(Collected data)
-- ==== Sys2Proof/Syntax.lean ====
section
/-! DEFINITION. The commands of the block, one constructor per row of spec/opcode_table.json, and the data that commands carry from outside. -/
namespace Sys2Proof

/-- The three task classes of the cycle engine (05 Table 5-1). -/
inductive TaskClass where
  | fast
  | network
  | slow
deriving DecidableEq, Repr

/-- What becomes of a frame that the module sent (04 R124): acknowledged and without error, no acknowledge, or an error on the bus. -/
inductive TxResult where
  | acked
  | noAck
  | error
deriving DecidableEq, Repr

/-- How an error on the bus moves the error counters by ISO 11898-1 (03 R99, notes/assumptions/32): an error as such; one after whose flag a receiver sees a dominant bit at once; a missing acknowledge in error passive state with no dominant bit seen during the passive flag; a stuff error in arbitration, recessive sent and dominant read; a bit error while an active error flag or an overload flag is sent; eight further dominant bits in a row after a flag. -/
inductive ErrorStep where
  | plain
  | primary
  | silent
  | arbStuff
  | flagBit
  | dominantRun
deriving DecidableEq, Repr

/-- The transceiver faults that fence a line (03 Table 3-9, causes 2 to 4). -/
inductive XcvrFault where
  | dominant
  | thermal
  | groupSupply
deriving DecidableEq, Repr

/-- Who reads a poisoned word (01 R28, 09 Table 9-7, 18 Table 18-5). -/
inductive Reader where
  | cycleEngine (core : Nat)
  | tile (slot : Nat)
  | staging (slot : Nat)
  | tileMemory (slot : Nat)
  | lineDma
  | meteringDsp (channel : Nat)
  | supervisor
  | ventRules
  | hostDma (mb : Nat)
  | hostPage
deriving DecidableEq, Repr

/-- Where the line DMA engine sends the frame of a TX_EXCL window: the window entry, and the NT of the first bus idle from START + GUARD on, which is that instant where no other node holds the bus (04 R113). -/
structure TxStart where
  entry : Nat
  idle : Nat
deriving DecidableEq, Repr

/-- What takes the host link down (12 R333, 20 R488). -/
inductive LinkDown where
  | hotReset
  | linkDown
  | peRstN
deriving DecidableEq, Repr

/-- What resets the module (19 R474, 20 R488). -/
inductive ResetCause where
  | resetN
  | testmode
deriving DecidableEq, Repr

/-- The instructions of the boundary-scan port (20 R489). -/
inductive ScanOp where
  | bypass
  | idcode
  | samplePreload
  | extest
  | testReset
deriving DecidableEq, Repr

/-- A frame on a line as a receiver sees it at its frame-valid point (03 Table 3-6). -/
structure Frame where
  ident : Nat
  ide : Bool
  fdf : Bool
  brs : Bool
  esi : Bool
  remote : Bool
  dlc : Nat
  data : Bytes
deriving DecidableEq, Repr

> **TRY IT**
Repeat the data. Keep every word the same.

> **WRITTEN ANSWER**
-- ==== Sys2Proof/Syntax.lean ====
section
/-! DEFINITION. The commands of the block, one constructor per row of spec/opcode_table.json, and the data that commands carry from outside. -/
namespace Sys2Proof

/-- The three task classes of the cycle engine (05 Table 5-1). -/
inductive TaskClass where
  | fast
  | network
  | slow
deriving DecidableEq, Repr

/-- What becomes of a frame that the module sent (04 R124): acknowledged and without error, no acknowledge, or an error on the bus. -/
inductive TxResult where
  | acked
  | noAck
  | error
deriving DecidableEq, Repr

/-- How an error on the bus moves the error counters by ISO 11898-1 (03 R99, notes/assumptions/32): an error as such; one after whose flag a receiver sees a dominant bit at once; a missing acknowledge in error passive state with no dominant bit seen during the passive flag; a stuff error in arbitration, recessive sent and dominant read; a bit error while an active error flag or an overload flag is sent; eight further dominant bits in a row after a flag. -/
inductive ErrorStep where
  | plain
  | primary
  | silent
  | arbStuff
  | flagBit
  | dominantRun
deriving DecidableEq, Repr

/-- The transceiver faults that fence a line (03 Table 3-9, causes 2 to 4). -/
inductive XcvrFault where
  | dominant
  | thermal
  | groupSupply
deriving DecidableEq, Repr

/-- Who reads a poisoned word (01 R28, 09 Table 9-7, 18 Table 18-5). -/
inductive Reader where
  | cycleEngine (core : Nat)
  | tile (slot : Nat)
  | staging (slot : Nat)
  | tileMemory (slot : Nat)
  | lineDma
  | meteringDsp (channel : Nat)
  | supervisor
  | ventRules
  | hostDma (mb : Nat)
  | hostPage
deriving DecidableEq, Repr

/-- Where the line DMA engine sends the frame of a TX_EXCL window: the window entry, and the NT of the first bus idle from START + GUARD on, which is that instant where no other node holds the bus (04 R113). -/
structure TxStart where
  entry : Nat
  idle : Nat
deriving DecidableEq, Repr

/-- What takes the host link down (12 R333, 20 R488). -/
inductive LinkDown where
  | hotReset
  | linkDown
  | peRstN
deriving DecidableEq, Repr

/-- What resets the module (19 R474, 20 R488). -/
inductive ResetCause where
  | resetN
  | testmode
deriving DecidableEq, Repr

/-- The instructions of the boundary-scan port (20 R489). -/
inductive ScanOp where
  | bypass
  | idcode
  | samplePreload
  | extest
  | testReset
deriving DecidableEq, Repr

/-- A frame on a line as a receiver sees it at its frame-valid point (03 Table 3-6). -/
structure Frame where
  ident : Nat
  ide : Bool
  fdf : Bool
  brs : Bool
  esi : Bool
  remote : Bool
  dlc : Nat
  data : Bytes
deriving DecidableEq, Repr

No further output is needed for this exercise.